Brazil’s calendar will be somewhat light on economic releases in the week ahead, with updates that include unemployment, GDP, consumer confidence and manufacturing. However, some political risk appears to have risen to the fore, amid reports that Secretary General Gustavo Bebianno – a close ally of far-right President Jair Bolsonaro – had resigned Monday over alleged improper use of campaign funds during the 2018 election.
The shift could throw a wrench into the country’s reform agenda – notably around the issue of pensions.
Marc Chandler, chief market strategist at Bannockburn Global Forex, noted “Bebianno may be sorely missed as the government tries to ensure that pension reform stays on track.” He said that pension reform is “seen as key to a host of other reforms, but in order to secure it, the government is willing to tactically retreat on measures so as not to antagonize the needed support.”
Chandler added that this “includes shelving plans to cut subsidies and open the economy to more foreign competition.”
Against this backdrop, he observed the dollar testing BRL3.80, after forging what seemed to be a “good base” near BRL3.70.
The pension reform may be submitted as soon as Wednesday to the lower house, which some analysts have said could produce around US$350bn in cost savings for the country over the next ten years.

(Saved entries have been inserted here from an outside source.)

/-- The BU that entries add, and those that they give back (R298, R299). -/
def State.quotaRise (s : State) (es : List (Nat × Nat × Nat × Nat)) : Nat :=
  (es.map fun e => e.2.2.2 - s.rd (Reg.NOC.INI.TAGS.RESERVE e.1)).sum

/-- The BU that entries give back when they apply. -/
def State.quotaFall (s : State) (es : List (Nat × Nat × Nat × Nat)) : Nat :=
  (es.map fun e => s.rd (Reg.NOC.INI.TAGS.RESERVE e.1) - e.2.2.2).sum

/-- NOC_QUOTA (R296, R298): the increase is granted, and the command waits for its initiators' tags. -/
def nocQuotaBody (c : Cmd) (s : State) : State :=
  let n := c.f 0 10 0
  let es := c.quotas
  let names := es.map fun e => e.1
  s.checked c
    [(badBits (c.w 0) [(10, 0)] || decide (n < 1) || decide (1028 < n) ||
        (List.range n).any (fun i => badBits (c.w (1 + i)) [(10, 0), (32, 16), (42, 40), (51, 48)]) ||
        es.any s.quotaBad || names.eraseDups.length != n || decide (65536 < s.quotaTotal es), stBadParam, 0),
     (decide (s.freeBu < s.quotaRise es), stBudget, 0)] fun s =>
    let j : QuotaJob := { cmd := c.id, entries := es, began := s.now, bu := s.quotaRise es }
    { s.grantAlways 0x08 (s.quotaRise es) with noc := { s.noc with quotas := s.noc.quotas ++ [j] } }

/-- The payload of a NOC_QUOTA: word 0 and N entries. -/
def nocQuotaLen (ws : List Word) : Bool := ws.length == 1 + bits (ws.getD 0 0).toNat 10 0

/-- NOC_QUOTA's command. -/
def nocQuotaCmd : Command := command 0x0402 nocQuotaLen nocQuotaBody

/-- NOC_QUOTA (R296). -/
def execNocQuota (dt : Nat) (hdr : CmdHdr) (ws : List Word) (s : State) : Answer :=
  s.event dt fun s => s.issueCmd nocQuotaCmd hdr ws

/-- The quotas of some entries: their blocks are released, and each takes the lowest free blocks in turn (R283, R298). -/
def State.applyQuotas (s : State) (es : List (Nat × Nat × Nat × Nat)) : State :=
  let named := fun (h : Nat) => es.any fun e => e.1 + 1 == h
  let freed := (List.range 4096).foldl (fun (m : Cells Nat) b =>
    if named (m.get blockFresh b) then m.set blockFresh b 0 else m) s.noc.blocks
  let take := fun (m : Cells Nat) (e : Nat × Nat × Nat × Nat) =>
    (((List.range 4096).filter fun b => m.get blockFresh b = 0).take (e.2.1 / 16)).foldl
      (fun (m : Cells Nat) b => m.set blockFresh b (e.1 + 1)) m
  let s := { s with noc := { s.noc with blocks := es.foldl take freed } }
  es.foldl (fun s e =>
    ((s.wr (Reg.NOC.INI.TAGS.QUOTA e.1) e.2.1).wr (Reg.NOC.INI.TAGS.URG e.1) e.2.2.1).wr
      (Reg.NOC.INI.TAGS.RESERVE e.1) e.2.2.2) s

/-- Whether a NOC_QUOTA can apply: no named initiator has a tag in use or in quarantine (R298), and the tags left by what has applied
since it was checked suffice (DESIGN CHOICE, assumption 107). -/
def State.quotaReady (s : State) (q : QuotaJob) : Bool :=
  !(q.entries.any fun e => s.noc.tags.any fun t => t.init = e.1) && decide (s.quotaTotal q.entries ≤ 65536)

/-- NOC_QUOTA_APPLY (R298): the entries of the oldest NOC_QUOTA that can apply take effect at once. -/
def execNocQuotaApply (dt : Nat) (s : State) : Answer :=
  s.event dt fun s =>
    match s.noc.quotas.find? s.quotaReady with
    | none => s
    | some q =>
      let t := (s.ungrant 0x08 (q.bu + s.quotaFall q.entries)).grantAlways 0x08 (s.quotaRise q.entries)
      let t := t.applyQuotas q.entries
      let t := { t with noc := { t.noc with quotas := t.noc.quotas.erase q } }.freeTagSync
      (t.complete q.cmd stOk 0 []).pump

/-- A NOC_QUOTA that waits ends without a change: the BU of its increase return (R298). -/
def State.quotaEnds (s : State) (q : QuotaJob) (status : Nat) : State :=
  let s := s.ungrant 0x08 q.bu
  { s with noc := { s.noc with quotas := s.noc.quotas.erase q } }.complete q.cmd status 0 []

/-- Every NOC_QUOTA that waits ends. -/
def State.quotasEnd (s : State) (status : Nat) : State := s.noc.quotas.foldl (fun s q => s.quotaEnds q status) s

/-- NOC_QUOTA_TIMEOUT (R298): 10 ms have passed; the oldest such command returns BUSY and changes nothing. -/
def execNocQuotaTimeout (dt : Nat) (s : State) : Answer :=
  s.event dt fun s =>
    match s.noc.quotas.find? fun q => decide (q.began + 10 * fsMs ≤ s.now) with
    | none => s
    | some q => s.quotaEnds q stBusy

end Sys2Proof.Machine
end

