-- ==== Sys2Proof/Machine/BarZero.lean ====
section
/-! DEFINITION. What the host does over PCIe beside commands: accesses to BAR0 and BAR2 (R11-R14, R474-R480), writes of
replies and interrupts (R481, R488, R502), windows of limited events (R674), PERST_N and D3hot (R469, R472, R473), and
IDENTIFY, STATUS, ECHO and LIMITS (R496, R603, R604). -/

namespace Sys2Proof.Machine

/-! ### BAR0 -/

/-- All ones in the bytes that a read of 4 or 8 bytes asked for (R476). -/
def onesOf (size : Nat) : Word := toWord (2 ^ (8 * size) - 1)

/-- All ones in every byte that a read of another size or alignment asked for (R11). -/
def onesBytes (size : Nat) : List Byte := List.replicate size 0xFF

/-- An access of a size or an alignment that the device does not perform (R11). -/
def State.badBar0 (s : State) (a size : Nat) (write : Bool) : State :=
  if s.hif.perst then s
  else
    let s := s.wr Reg.HIF.ERR.BADACC 1
    (if write then s else s.send (.readBytes a (onesBytes size))).wakeLogic 1

/-- A read of BAR0 (R11-R14, R476). -/
def State.bar0Read (s : State) (a size : Nat) : State :=
  if !accessOk a size then s.badBar0 a size false
  else
    let ok := s.bar0Status a == hsOk
    let s' := s.access a fun s =>
      let r := s.readAccess a size
      r.2.send (.readData a size r.1)
    if ok || s.hif.perst then s' else s'.send (.readData a size (onesOf size))

/-- A write of BAR0 (R11-R13, R476). -/
def State.bar0Write (s : State) (a size : Nat) (data : Word) : State :=
  if !accessOk a size then s.badBar0 a size true else s.access a fun s => s.writeAccess a size data

/-- REGISTER_WRITE (R13). -/
def execRegisterWrite (dt addr size : Nat) (data : Word) (s : State) : Answer :=
  s.event dt fun s => s.bar0Write addr size data

/-- BAD_ACCESS (R11): an access of a size or an alignment that the device does not perform. -/
def execBadAccess (dt addr size : Nat) (write : Bool) (s : State) : Answer :=
  s.event dt fun s => s.whenever (!accessOk addr size) fun s => s.badBar0 addr size write

/-- RC_READ (R13, R14): a read of a register; RC fields that it returns whole clear. -/
def execRcRead (dt addr size : Nat) (s : State) : Answer := s.event dt fun s => s.bar0Read addr size

/-- TIME_NOWNS_READ (R419): a 64-bit read of `TIME.NOWNS` latches the seconds. -/
def execTimeNownsRead (dt : Nat) (s : State) : Answer := s.event dt fun s => s.bar0Read Reg.TIME.NOWNS.NS.addr 8

/-- QCTRL_ENABLE (R478, R505): ENABLE written. -/
def execQctrlEnable (dt : Nat) (on : Bool) (s : State) : Answer :=
  s.event dt fun s => s.bar0Write Reg.HIF.QCTRL.ENABLE.addr 8 (toWord (b2n on))

/-- QRESET (R487, R503): 1 written to QRESET, with ENABLE as it is. -/
def execQreset (dt : Nat) (s : State) : Answer := s.event dt fun s =>
  s.bar0Write Reg.HIF.QCTRL.ENABLE.addr 8 (toWord (s.rd Reg.HIF.QCTRL.ENABLE + 2))

/-- CMDTAIL_WRITE (R480). -/
def execCmdtailWrite (dt value : Nat) (s : State) : Answer :=
  s.event dt fun s => s.bar0Write Reg.HIF.CMDTAIL.COUNT.addr 4 (toWord value)

/-- RPLHEAD_WRITE (R480). -/
def execRplheadWrite (dt value : Nat) (s : State) : Answer :=
  s.event dt fun s => s.bar0Write Reg.HIF.RPLHEAD.COUNT.addr 4 (toWord value)

/-- EVTHEAD_WRITE (R480). -/
def execEvtheadWrite (dt value : Nat) (s : State) : Answer :=
  s.event dt fun s => s.bar0Write Reg.HIF.EVTHEAD.COUNT.addr 4 (toWord value)

/-! ### BAR2 -/

/-- The hallway address that a BAR2 offset maps to (R475). -/
def State.bar2Addr (s : State) (offset : Nat) : Option Nat :=
  if offset < 0xF_0000_0000 then some offset
  else if offset < 0xF_1800_0000 then some (0x10_0000_0000 + (offset - 0xF_0000_0000))
  else if 0xF_C000_0000 ≤ offset ∧ offset < 0x10_0000_0000 then
    some (s.rd Reg.HIF.APERTURE.UNIT * 0x4000_0000 + (offset - 0xF_C000_0000))
  else none

/-- Whether a BAR2 access is one hallway request: 1 to 64 words of the BAR (R272); one to GDDR6 that leaves its block of 512 bytes is
routed by its first byte and refused by the controller (R314). -/
def bar2Ok (offset words : Nat) : Bool :=
  decide (1 ≤ words) && decide (words ≤ 64) && offset % 8 == 0 && decide (offset + 8 * words ≤ 2 ^ 36)

/-- An access to BAR2 (R475, R476, R590); a write of the CFG_DATA window with bytes left out breaks its order (R526). -/
def State.bar2 (s : State) (offset : Nat) (write : Bool) (words firstbe lastbe : Nat) (data : List Word) : State :=
  let failed := fun (st : Nat) => s.transactionDone (.bar2 offset) iniPcie 0 write st (if write then [] else onesFor words)
  if !s.rdb Reg.DEV.BOOT.IMAGE then failed hsNoroute
  else if write ∧ 0xF_4000_0000 ≤ offset ∧ offset < 0xF_4100_0000 then
    let bytes := wordBytes data
    s.windowWrite (offset - 0xF_4000_0000) (if firstbe = 255 ∧ lastbe = 255 then bytes else bytes.drop 1)
  else match s.bar2Addr offset with
    | some a => s.issue (requestPacket iniPcie write a words firstbe lastbe (if write then data else [])) (.bar2 offset)
    | none => failed hsDecode
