-- ==== Sys2Proof/Machine/Step.lean ====
section
/-! DEFINITION. One step of the block: the command at the front of the queue.  On an empty queue the block idles and no
time passes (DESIGN CHOICE, assumption 1): every command says how much time passes before it. -/

namespace Sys2Proof.Machine

/-- One step: the front command, with the rest of the queue left waiting. -/
def step (s : State) : Host.Outcome State Fault Refusal :=
  match s.pending with
  | [] => .next s
  | c :: rest => exec c { s with pending := rest }

/-- The state with the command that a word of the table's bits spells in front of the queue.  The table gives no row any
bits, so no word spells a command. -/
def State.withFetchWord (s : State) (nbits w : Nat) : State :=
  match Sys2Proof.decodeTableWord nbits w with
  | some c => { s with pending := c :: s.pending }
  | none => s

end Sys2Proof.Machine
end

Brazil’s real has risen over 4% against the U.S. dollar year-to-date, and futures market analyst Stephen Maass noted in a recent Hightower Report that while “Brazilian economic data has been lukewarm at best, many investors are hopeful that new President Bolsonaro will be able to enact reforms.”
Maass added that if Brazil’s local currency continues to gain ground, it will alleviate pressure on producers to export their supplies to foreign customers. He said this would impact export of soybeans and coffee, both of which have significant domestic consumption. “The strength of the real will also play into calculations for Brazil’s sugar mills before they start operations in April, as a rising currency combined with stronger energy prices could help to keep ethanol’s share of crushing above the 60% level.”
In the meantime, upcoming releases in Brazil through mid-week include:
Monday, February 25
- Current Account - Jan
- Foreign Direct Investment (FDI) – Jan
- Federal Taxes - Jan
Tuesday, February 26
- Bank Loans – Jan
Wednesday, February 27
- Unemployment Rate - Jan
Thursday, February 28
- GDP Growth (Q4’18)
In the latter part of the week, Brazil will offer an updated report on its rate of GDP growth for the fourth quarter of 2018.
Recent economic data suggests the country continues its gradual recovery from its 2015–16 recession. However, Brazil’s central bank said at its latest monetary policy meeting earlier in February that the global outlook “remains challenging,” amid headwinds such as trade conflicts and Brexit.
The bank’s Monetary Policy Committee (“Copom”) reiterated the need for economic stimulus and decided to keep the Selic rate at 6.5%.
The Copom also stressed that the evolution of reforms and necessary adjustments in the Brazilian economy is essential to maintain low inflation in the medium- and long-term, for the reduction of its structural interest rate, and for sustainable economic recovery. The central bank emphasized that the perception of continued reform “affects current expectations,” as well as macroeconomic expectations.
Inflation expectations for 2019, 2020 and 2021 are around 3.9%, 4.0% and 3.75%, respectively, while GDP grew 1.3% year-on-year in Q3’18 following a downward revision to growth in the prior period of 0.9%.
According to the IMF’s World Economic Outlook, growth in Brazil is set to accelerate from 1.3% in 2018 to 2.5% in 2019, then taper to 2.2% in 2020, amid continued recovery from its recession.
Friday, March 1
- Consumer Confidence - Jan
- Markit Manufacturing PMI – Feb
- Trade Balance - Feb
Ahead of the weekend, investors will receive an update on consumer confidence following a steady climb in the index, with December marking the sixth straight month of inclines. Consumer confidence registered 114.3 in December, up from 113.6 in the prior month.
Also Friday, IHS Markit will unveil its Manufacturing Purchasing Managers’ Index (PMI) for February, after the previous month continued a string of solid increases in production and sales across the country, which Markit observed “have been evident since the end of the presidential elections.”
Pollyanna De Lima, IHS Markit principal economist, said that demand strength continued to be “supportive of the manufacturing industry at the start of the year, boosting sales, purchasing activity and output.”
She noted that buoyed by “this sustained upturn in domestic demand, factories lifted production at one of the strongest rates seen since early 2018.”
De Lima added that cost inflation “eased further, as improvements in the BRL/USD offered respite to manufacturers.” However, companies “hiked their fees to a greater extent, supported by robust demand conditions and in attempts to improve margins, which have been squeezed by sharp cost increases over the past year or so."
Brazil will also unleash updated trade figures Friday.
Investors will generally be watching the incoming data closely for any signs of further improvements in the economy, as well as strength in the country's currency.